OK, this is probably long, and your answer will surely make me slap my forehead really hard... please help me understand what goes on.
I intend to install CentOS 5.1 afresh over software RAID level 1. SATA drives are in AHCI mode.
I follow basically [1] though I have made some mistakes as will be explained. AFAIK GRUB does not boot off LVM, so I:
1. Build a 100MB RAID-type partition on each disk 2. Build a second RAID-type partition taking the remaining space on each disk 3. Build a RAID 1 device over the small partitions 4. Build a second RAID 1 device over the bigger ones 5. Declare /boot as ext3 to live on the smaller RAID 1 device 6. Declare an LVM PV to live on the bigger one 7. Build a VG on the PV, then build LVs for swap, / and /data on the VG
Only problem is, I numbly have failed to follow [1] in that I left Disk Druid to make partitions wherever it chooses, so now I have cross-named partitions... md0 is the bigger RAID 1 device with /dev/sda2 AND /dev/sdb1... and md1 is the smaller one with /dev/sda1 AND /dev/sdb2. Oh well, things can't get complicated on this, I tell myself.
Installation goes on well, system boots. I update the system. Now I want to be able to boot from whichever disk survives an accident. If I take out sdb, system boots. If I take out sda, system refuses to work. Aha. GRUB is not installed into sdb's MBR. Reconnect sda, reboot. Prepare for GRUB device juggling as in [1].
Into GRUB console I do
find /grub/stage1
hd(0,0) hd(1,1)
device (hd0) /dev/sdb root (hd0,1)
Filesystem type is ext2fs, partition type 0xfd
setup (hd0)
Checking if "/boot/grub/stage1" exists... no Checking if "/grub/stage1" exists... yes Checking if "/grub/stage2" exists... yes Checking if "/grub/e2fs_stage1_5" exists... yes Running "embed /grub/e2fs_stage1_5 (hd0)"... 15 sectors are embedded. succeeded Running "install /grub/stage1 (hd0) (hd0)1+15 p (hd0,1)/grub/stage2 /grub/grub .conf"... succeeded Done.
quit
The rationale for this being that, when the faulty disk is removed at boot, the remaining one (currently /dev/sdb) will be addressed as /dev/sda (i.e. hd0 in GRUB parlance).
Now I prune /dev/sda and reboot. I see:
root(hd0,0) <----------------------------------------------- interesting Filesystem type unknown, partition type 0xfd kernel /vmlinuz-2.6........ ro root=/dev/VolGroup00/LogVol01 rhgb quiet Error 17: Cannot mount selected partition Press any key to continue...

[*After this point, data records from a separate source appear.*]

/-- An issue slot (R27, R52, R96, R99): a bubble passes, or the engine's group issues if it may. A further slot of a cycle is for
groups that waited for room in a queue, and one whose FWAIT must let such a group go first comes behind the others. -/
def State.issueSlot (s : State) (t : IssueSlot) : Host.Outcome State Fault Refusal :=
  let x := (s.core t.core).ctx t.eng
  if !s.mayIssue t.core t.eng ∨ (t.eng = .scu ∧ (s.core t.core).hcallPending) then .next s
  else if t.again ∧ !x.pushStuck s.cycle then .next s
  else if x.bubble ≠ 0 then .next (s.modCore t.core (fun k => k.modCtx t.eng (fun x => { x with bubble := x.bubble - 1 })))
  else if !t.late ∧ s.yieldsFlag t.core t.eng then .next (s.putOff t)
  else
    match (s.at_ t.core t.eng).issueAt with
    | .next u => .next (u.retries (s.core t.core) t.core)
    | o => o

end Sys2Proof.Machine
end

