/-- The operations of a core of one kind, with places in a range, that can perform now, oldest first (R159, R188): what a fill, a
write-back or the directory brings has arisen in this cycle. -/
def State.performable (s : State) (c : Nat) (kind : Instr → Bool) (lo hi : Nat) : List (Nat × Nat × Engine × Nat × Nat) :=
  byAge ((engines.map (fun e => ((s.core c).ctx e).ops.filterMap (fun o =>
    if kind o.instr then
      (s.performLane c e o).bind (fun j =>
        let r := s.opRank c e o j
        if lo ≤ r ∧ r ≤ hi then some (if ceRank < r then s.cycle else o.issued, r, e, o.num, j) else none)
    else none))).flatten)

/-- The oldest operation of a core of one kind, with a place in a range, performs (R159, R188). -/
def State.oldestStep (s : State) (c : Nat) (kind : Instr → Bool) (lo hi : Nat) : Option Answer :=
  ((s.performable c kind lo hi).head?).map (fun x => execMemoryAccessPerform c x.2.2.1 x.2.2.2.1 x.2.2.2.2 s)

/-- An operation of an engine of one kind performs. -/
def State.performStep (s : State) (c : Nat) (e : Engine) (kind : Instr → Bool) : Option Answer :=
  ((s.core c).ctx e).ops.findSome? (fun o =>
    if kind o.instr then (s.performLane c e o).map (fun j => execMemoryAccessPerform c e o.num j s) else none)

/-- BINIT and BINV, which come before the landings of a cycle (R207). -/
def isBarSet (i : Instr) : Bool :=
  match i with
  | .binit _ _ _ _ | .binv _ _ _ _ => true
  | _ => false

/-- BARR (R207). -/
def isBarr (i : Instr) : Bool :=
  match i with
  | .barr _ _ _ _ => true
  | _ => false

/-- BTRY (R207). -/
def isBtry (i : Instr) : Bool :=
  match i with
  | .btry _ _ _ _ => true
  | _ => false

/-- BWAIT (R207). -/
def isBwait (i : Instr) : Bool :=
  match i with
  | .bwait _ _ _ _ => true
  | _ => false

/-- TLRD, which sees every advance of its target's T in the cycle (R218). -/
def isTlrd (i : Instr) : Bool :=
  match i with
  | .tlrd _ _ _ => true
  | _ => false

/-- CCAN, which comes after the landings of its cycle (R300, R356). -/
def isCcan (i : Instr) : Bool :=
  match i with
  | .ccan _ _ _ => true
  | _ => false

/-- An operation whose place in a cycle is not that of its age (R218, R229, R300). -/
def placed (i : Instr) : Bool := (Instr.barStage i).isSome || isTlrd i || isCcan i || i.isReadout

/-- An operation whose place in a cycle is that of its claims performs, of the cores in ascending order (R159, R188). -/
def State.accessStep (s : State) (lo hi : Nat) : Option Answer :=
  s.runningCores.findSome? (fun c => s.oldestStep c (fun i => !placed i) lo hi)

/-- Channels in the order of the round robin: one that is being served goes on, up to its share (R292). -/
def Core.serving (k : Core) : List Nat :=
  let after := (List.range 8).map (fun j => (k.served + 1 + j) % 8)
  if 0 < k.moved.get 0 k.served ∧ k.moved.get 0 k.served < 128 then k.served :: after else after

/-- A channel lands the next run of its copy, or its collective reads or sends its source; one that waits on another package stays. -/
def State.chanStep (s : State) (c n : Nat) : Option Answer :=
  let k := s.core c
  let ch := BitVec.ofNat 3 n
  if k.left n = 0 ∨ s.turnedAway c (.chan n) ∨ (s.movingJob c ch).isNone then none
  else
    match execCopyLanding c ch none s with
    | .next t => if ((t.core c).chan ch) = k.chan ch ∧ !t.turnedAway c (.chan n) then none else some (.next t)
    | o => some o

/-- A result of a channel's collective lands, or an answer to it is taken (R344). -/
def State.resultStep (s : State) (c n : Nat) : Option Answer :=
  let ch := BitVec.ofNat 3 n
  if (s.core c).left n = 0 ∨ s.turnedAway c (.chan n) then none
  else
    (s.collJob c ch).bind (fun (j, h) =>
      if (s.heldRefusal c j h).isSome ∨ (s.nextAnswer c j h).isSome ∨ (s.nextItem c j h).isSome then
        some (execCollectiveResultLanding c ch none s)
      else none)

/-- A channel of a core lands, in the order of the round robin (R292). -/
def State.landStep (s : State) (c : Nat) : Option Answer :=
  (s.core c).serving.findSome? (fun n => s.chanStep c n <|> s.resultStep c n)

/-- A channel makes the credit that it owes first (R280): by ascending core, then channel (R218). -/
def State.creditStep (s : State) : Option Answer :=
  s.runningCores.findSome? (fun c => (List.range 8).findSome? (fun n =>
    let ch := BitVec.ofNat 3 n
    (s.creditDue c ch).map (fun x => s.makeCredit c ch x)))

/-- A copy completes. -/
def State.copyDone (s : State) (c : Nat) : Option Answer :=
  (List.range 8).findSome? (fun n =>
    let ch := BitVec.ofNat 3 n
    match s.movingJob c ch with
    | none => none
    | some j =>
      let x := (s.core c).chan ch
      if j.kind.copies ∧ j.landedAll x.prog ∧ x.owed = [] then some (execCopyComplete c ch s) else none)

/-- An ordering operation of an engine completes: FENCE, TLSIG. -/
def State.orderStep (s : State) (c : Nat) (e : Engine) : Option Answer :=
  ((s.core c).ctx e).ops.findSome? (fun o =>
    if (s.orderTurn c e o.num).isNone then none
    else
      match o.instr with
      | .fence _ _ _ _ => some (execFenceComplete c e o.num s)
      | .tlsig _ _ => some (execTlsigComplete c e o.num s)
      | _ => none)

/-- A TLWAIT or BWAIT of an engine ends. -/
def State.waitStep (s : State) (c : Nat) (e : Engine) : Option Answer :=
  ((s.core c).ctx e).ops.findSome? (fun o =>
    let try_ (r : Answer) : Option Answer :=
      match r with
      | .next t => if ((t.core c).ctx e).op? o.num = some o then none else some (.next t)
      | o => some o
    match o.instr with
    | .tlwait _ _ _ => try_ (execTlwaitComplete c e o.num s)
    | .bwait _ _ _ _ =>
      if o.status = .departed ∧ !s.turnedAway c (.op e o.num) then try_ (execBwaitComplete c e o.num s) else none
    | _ => none)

Not quite what I expected. I enter GRUB console at boot and repeat the above device juggling.
find /grub/stage1
hd(0,1)
root (hd0,1) setup (hd0) quit
However, 'quit' seems to fail as grub keeps prompting me without really quitting. After a forced reboot I get the very same error message as above.
I edit the GRUB configuration entry at boot (with e command) and see root (hd0,0) as the first line
It should be root(hd0,1), so probably GRUB did not write down my modifications. I edit it to read so (e command again), and then boot (b command). Now it works. I rebuild the arrays succesfully. However, I have made a one-time edit and the problem is still there.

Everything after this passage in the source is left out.